▶ THE PROBLEM
The records below should be set down in full, please, without any change.

[SUPPLIED RECORDS — start]

-- ==== Sys2Proof/Machine/Passport.lean ====
section
/-!
DEFINITION. The passport (R35 to R44): its areas, the bytes that the digests and signatures of headers, directories, records and images
are over, the checks of an area, and the device area with its rewriting (R40).
-/
namespace Sys2Proof
open Machine

/-- The four areas of the passport that hold signed or device records, by first and last address (R35): the factory copies, the device
area, and the slots. -/
def factoryBase (copy : Nat) : Nat := if copy = 0 then 0x00000000 else 0x00800000

/-- The first address of a slot: A for 0, B for any other. -/
def slotBase (k : Nat) : Nat := if k = 0 then 0x02000000 else 0x03000000

/-- The size of a factory copy, and that of the device area and of a slot. -/
def factorySize : Nat := 0x00800000
def slotSize : Nat := 0x01000000

/-- A list of bytes with zeros after it, up to a length. -/
def padTo (n : Nat) (l : List Nat) : List Nat := l ++ List.replicate (n - l.length) 0

/-- Bytes 0x000 to 0x07F of a header, over which its signature is (R36). -/
def Header.signed (h : Header) : List Nat :=
  padTo 128 (h.magic.take 4 ++ leBytes 4 h.format ++ leBytes 4 h.generation ++ leBytes 4 h.dirEntries ++ h.dirDigest.take 48 ++
    [h.keyIndex % 256])

/-- The 64 bytes of a directory entry (R37). -/
def DirEntry.image (e : DirEntry) : List Nat :=
  leBytes 2 e.type ++ [e.inst % 256, 0] ++ leBytes 4 e.offset ++ leBytes 4 e.length ++ leBytes 4 e.stamp ++ padTo 48 (e.digest.take 48)

/-- The 512-byte prologue of an image with its signature's bytes as 0 (R39). The order of its fields is the model's (DESIGN CHOICE; log
122): the build, the numbers of stamps provided, used and pairs tested, the lists, the key index at byte 0x180, and the signature at 0x1A0. -/
def Image.prologue (i : Image) : List Nat :=
  padTo 512 (padTo 0x180 (leBytes 4 i.build ++ [i.provides.length % 256, i.uses.length % 256, i.tested.length % 256, 0] ++
    i.provides.flatMap (leBytes 4) ++ i.uses.flatMap (leBytes 4) ++ i.tested.flatMap (fun p => leBytes 4 p.1 ++ leBytes 4 p.2)) ++
    [i.keyIndex % 256])

/-- The microwords of an image, so many of a width in bytes (R165, R374). -/
def Image.store (i : Image) (count width : Nat) : List Nat :=
  (List.range count).flatMap fun k => leBytes width (((i.words.find? fun p => p.1 == k).map (·.2)).getD 0)

/-- The whole image of a record type with the signature's bytes as 0, over which its signature is (R38, R39). -/
def Image.bytes (i : Image) (type : Nat) : List Nat :=
  i.prologue ++ (if type = 0x11 then i.store 8192 24 else if type = 0x12 then i.store 2048 16 else i.code)

/-- A list of numbers as its length and so many words. -/
def wordList (l : List Nat) : List Nat := leBytes 4 l.length ++ l.flatMap (leBytes 4)

/-- The bytes of a calibration table, over which its digest is. The spec gives their format by its stamp alone; the order of the fields is
the model's (DESIGN CHOICE; log 122). -/
def CalTable.bytes (t : CalTable) : List Nat :=
  match t with
  | .loops w o n p k a b => wordList [0, w, o, n, p, k] ++ wordList a ++ wordList b
  | .coupling x k => wordList [1, x.n, k]
  | .preamp a b c d e f => wordList [2, a, b, c, d, e, (f.map (· + 1)).getD 0]
  | .taps x l => wordList [3, x.n] ++ wordList l
  | .skews x l => wordList [4, x.n] ++ wordList l
  | .readerTaps x h b l => wordList [5, x.n, h, b2n b] ++ wordList l
  | .code l => wordList [6] ++ wordList l
  | .ladder l => wordList [7] ++ wordList l
  | .diePower l => wordList [8] ++ wordList (l.flatMap fun p => [p.1, p.2])
  | .secret l => wordList [9] ++ wordList l
  | .serial l => wordList [10] ++ l

/-- The bytes of a record of a type (R38). -/
def Body.bytesOf (b : Body) (type : Nat) : List Nat :=
  match b with
  | .sealedSet l => leBytes 4 l.length ++ l.flatMap fun p => leBytes 4 p.1 ++ leBytes 4 p.2
  | .calibration t => t.bytes
  | .policy n => leBytes 4 n
  | .publicKey l => l
  | .image i =>
    let m := i.bytes type
    m.take 0x1A0 ++ padTo 96 (i.signature.take 96) ++ m.drop 0x200
  | .bytes l => l

/-- The record types of R38. -/
def recordTypes : List Nat := [0x01, 0x02, 0x03, 0x04, 0x10, 0x11, 0x12, 0x13, 0x20, 0x21, 0x22, 0x23]

/-- The record at the address a directory entry gives. -/
def Area.at (a : Area) (e : DirEntry) : Option Body := (a.recs.find? fun p => p.1 == e.offset).map (·.2)

/-- The records of a type, in directory order, with their entries. -/
def Area.ofType (a : Area) (type : Nat) : List (DirEntry × Body) :=
  a.dir.filterMap fun e => if e.type = type then (a.at e).map fun b => (e, b) else none

/-- The public key of a key slot (R41): the record of the type whose INSTANCE it is. -/
def Area.key (a : Area) (type k : Nat) : Option (List Nat) :=
  (a.ofType type).findSome? fun p => match p.2 with
    | .publicKey l => if p.1.inst = k then some l else none
    | _ => none

/-- The image of a type. -/
def Area.imageOf (a : Area) (type : Nat) : Option Image :=
  (a.ofType type).findSome? fun p => match p.2 with
    | .image i => some i
    | _ => none

/-- The sealed-set records in directory order (R49). -/
def Area.sets (a : Area) : List (List (Nat × Nat)) :=
  (a.ofType 0x01).filterMap fun p => match p.2 with
    | .sealedSet l => some l
    | _ => none

/-- The calibration tables. -/
def Area.cals (a : Area) : List CalTable :=
  (a.ofType 0x02).filterMap fun p => match p.2 with
    | .calibration t => some t
    | _ => none

/-- ALLOW_UNTESTED of the policy record (R38, R45). -/
def Area.allowUntested (a : Area) : Bool :=
  (a.ofType 0x03).any fun p => match p.2 with
    | .policy n => bitOf n 0
    | _ => false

[SUPPLIED RECORDS — finish]

▶ ANSWER TO THIS EXERCISE
-- ==== Sys2Proof/Machine/Passport.lean ====
section
/-!
DEFINITION. The passport (R35 to R44): its areas, the bytes that the digests and signatures of headers, directories, records and images
are over, the checks of an area, and the device area with its rewriting (R40).
-/
namespace Sys2Proof
open Machine

/-- The four areas of the passport that hold signed or device records, by first and last address (R35): the factory copies, the device
area, and the slots. -/
def factoryBase (copy : Nat) : Nat := if copy = 0 then 0x00000000 else 0x00800000

/-- The first address of a slot: A for 0, B for any other. -/
def slotBase (k : Nat) : Nat := if k = 0 then 0x02000000 else 0x03000000

/-- The size of a factory copy, and that of the device area and of a slot. -/
def factorySize : Nat := 0x00800000
def slotSize : Nat := 0x01000000

/-- A list of bytes with zeros after it, up to a length. -/
def padTo (n : Nat) (l : List Nat) : List Nat := l ++ List.replicate (n - l.length) 0

/-- Bytes 0x000 to 0x07F of a header, over which its signature is (R36). -/
def Header.signed (h : Header) : List Nat :=
  padTo 128 (h.magic.take 4 ++ leBytes 4 h.format ++ leBytes 4 h.generation ++ leBytes 4 h.dirEntries ++ h.dirDigest.take 48 ++
    [h.keyIndex % 256])

/-- The 64 bytes of a directory entry (R37). -/
def DirEntry.image (e : DirEntry) : List Nat :=
  leBytes 2 e.type ++ [e.inst % 256, 0] ++ leBytes 4 e.offset ++ leBytes 4 e.length ++ leBytes 4 e.stamp ++ padTo 48 (e.digest.take 48)

/-- The 512-byte prologue of an image with its signature's bytes as 0 (R39). The order of its fields is the model's (DESIGN CHOICE; log
122): the build, the numbers of stamps provided, used and pairs tested, the lists, the key index at byte 0x180, and the signature at 0x1A0. -/
def Image.prologue (i : Image) : List Nat :=
  padTo 512 (padTo 0x180 (leBytes 4 i.build ++ [i.provides.length % 256, i.uses.length % 256, i.tested.length % 256, 0] ++
    i.provides.flatMap (leBytes 4) ++ i.uses.flatMap (leBytes 4) ++ i.tested.flatMap (fun p => leBytes 4 p.1 ++ leBytes 4 p.2)) ++
    [i.keyIndex % 256])

/-- The microwords of an image, so many of a width in bytes (R165, R374). -/
def Image.store (i : Image) (count width : Nat) : List Nat :=
  (List.range count).flatMap fun k => leBytes width (((i.words.find? fun p => p.1 == k).map (·.2)).getD 0)

/-- The whole image of a record type with the signature's bytes as 0, over which its signature is (R38, R39). -/
def Image.bytes (i : Image) (type : Nat) : List Nat :=
  i.prologue ++ (if type = 0x11 then i.store 8192 24 else if type = 0x12 then i.store 2048 16 else i.code)

/-- A list of numbers as its length and so many words. -/
def wordList (l : List Nat) : List Nat := leBytes 4 l.length ++ l.flatMap (leBytes 4)

/-- The bytes of a calibration table, over which its digest is. The spec gives their format by its stamp alone; the order of the fields is
the model's (DESIGN CHOICE; log 122). -/
def CalTable.bytes (t : CalTable) : List Nat :=
  match t with
  | .loops w o n p k a b => wordList [0, w, o, n, p, k] ++ wordList a ++ wordList b
  | .coupling x k => wordList [1, x.n, k]
  | .preamp a b c d e f => wordList [2, a, b, c, d, e, (f.map (· + 1)).getD 0]
  | .taps x l => wordList [3, x.n] ++ wordList l
  | .skews x l => wordList [4, x.n] ++ wordList l
  | .readerTaps x h b l => wordList [5, x.n, h, b2n b] ++ wordList l
  | .code l => wordList [6] ++ wordList l
  | .ladder l => wordList [7] ++ wordList l
  | .diePower l => wordList [8] ++ wordList (l.flatMap fun p => [p.1, p.2])
  | .secret l => wordList [9] ++ wordList l
  | .serial l => wordList [10] ++ l

/-- The bytes of a record of a type (R38). -/
def Body.bytesOf (b : Body) (type : Nat) : List Nat :=
  match b with
  | .sealedSet l => leBytes 4 l.length ++ l.flatMap fun p => leBytes 4 p.1 ++ leBytes 4 p.2
  | .calibration t => t.bytes
  | .policy n => leBytes 4 n
  | .publicKey l => l
  | .image i =>
    let m := i.bytes type
    m.take 0x1A0 ++ padTo 96 (i.signature.take 96) ++ m.drop 0x200
  | .bytes l => l

/-- The record types of R38. -/
def recordTypes : List Nat := [0x01, 0x02, 0x03, 0x04, 0x10, 0x11, 0x12, 0x13, 0x20, 0x21, 0x22, 0x23]

/-- The record at the address a directory entry gives. -/
def Area.at (a : Area) (e : DirEntry) : Option Body := (a.recs.find? fun p => p.1 == e.offset).map (·.2)

/-- The records of a type, in directory order, with their entries. -/
def Area.ofType (a : Area) (type : Nat) : List (DirEntry × Body) :=
  a.dir.filterMap fun e => if e.type = type then (a.at e).map fun b => (e, b) else none

/-- The public key of a key slot (R41): the record of the type whose INSTANCE it is. -/
def Area.key (a : Area) (type k : Nat) : Option (List Nat) :=
  (a.ofType type).findSome? fun p => match p.2 with
    | .publicKey l => if p.1.inst = k then some l else none
    | _ => none

/-- The image of a type. -/
def Area.imageOf (a : Area) (type : Nat) : Option Image :=
  (a.ofType type).findSome? fun p => match p.2 with
    | .image i => some i
    | _ => none

/-- The sealed-set records in directory order (R49). -/
def Area.sets (a : Area) : List (List (Nat × Nat)) :=
  (a.ofType 0x01).filterMap fun p => match p.2 with
    | .sealedSet l => some l
    | _ => none

/-- The calibration tables. -/
def Area.cals (a : Area) : List CalTable :=
  (a.ofType 0x02).filterMap fun p => match p.2 with
    | .calibration t => some t
    | _ => none

/-- ALLOW_UNTESTED of the policy record (R38, R45). -/
def Area.allowUntested (a : Area) : Bool :=
  (a.ofType 0x03).any fun p => match p.2 with
    | .policy n => bitOf n 0
    | _ => false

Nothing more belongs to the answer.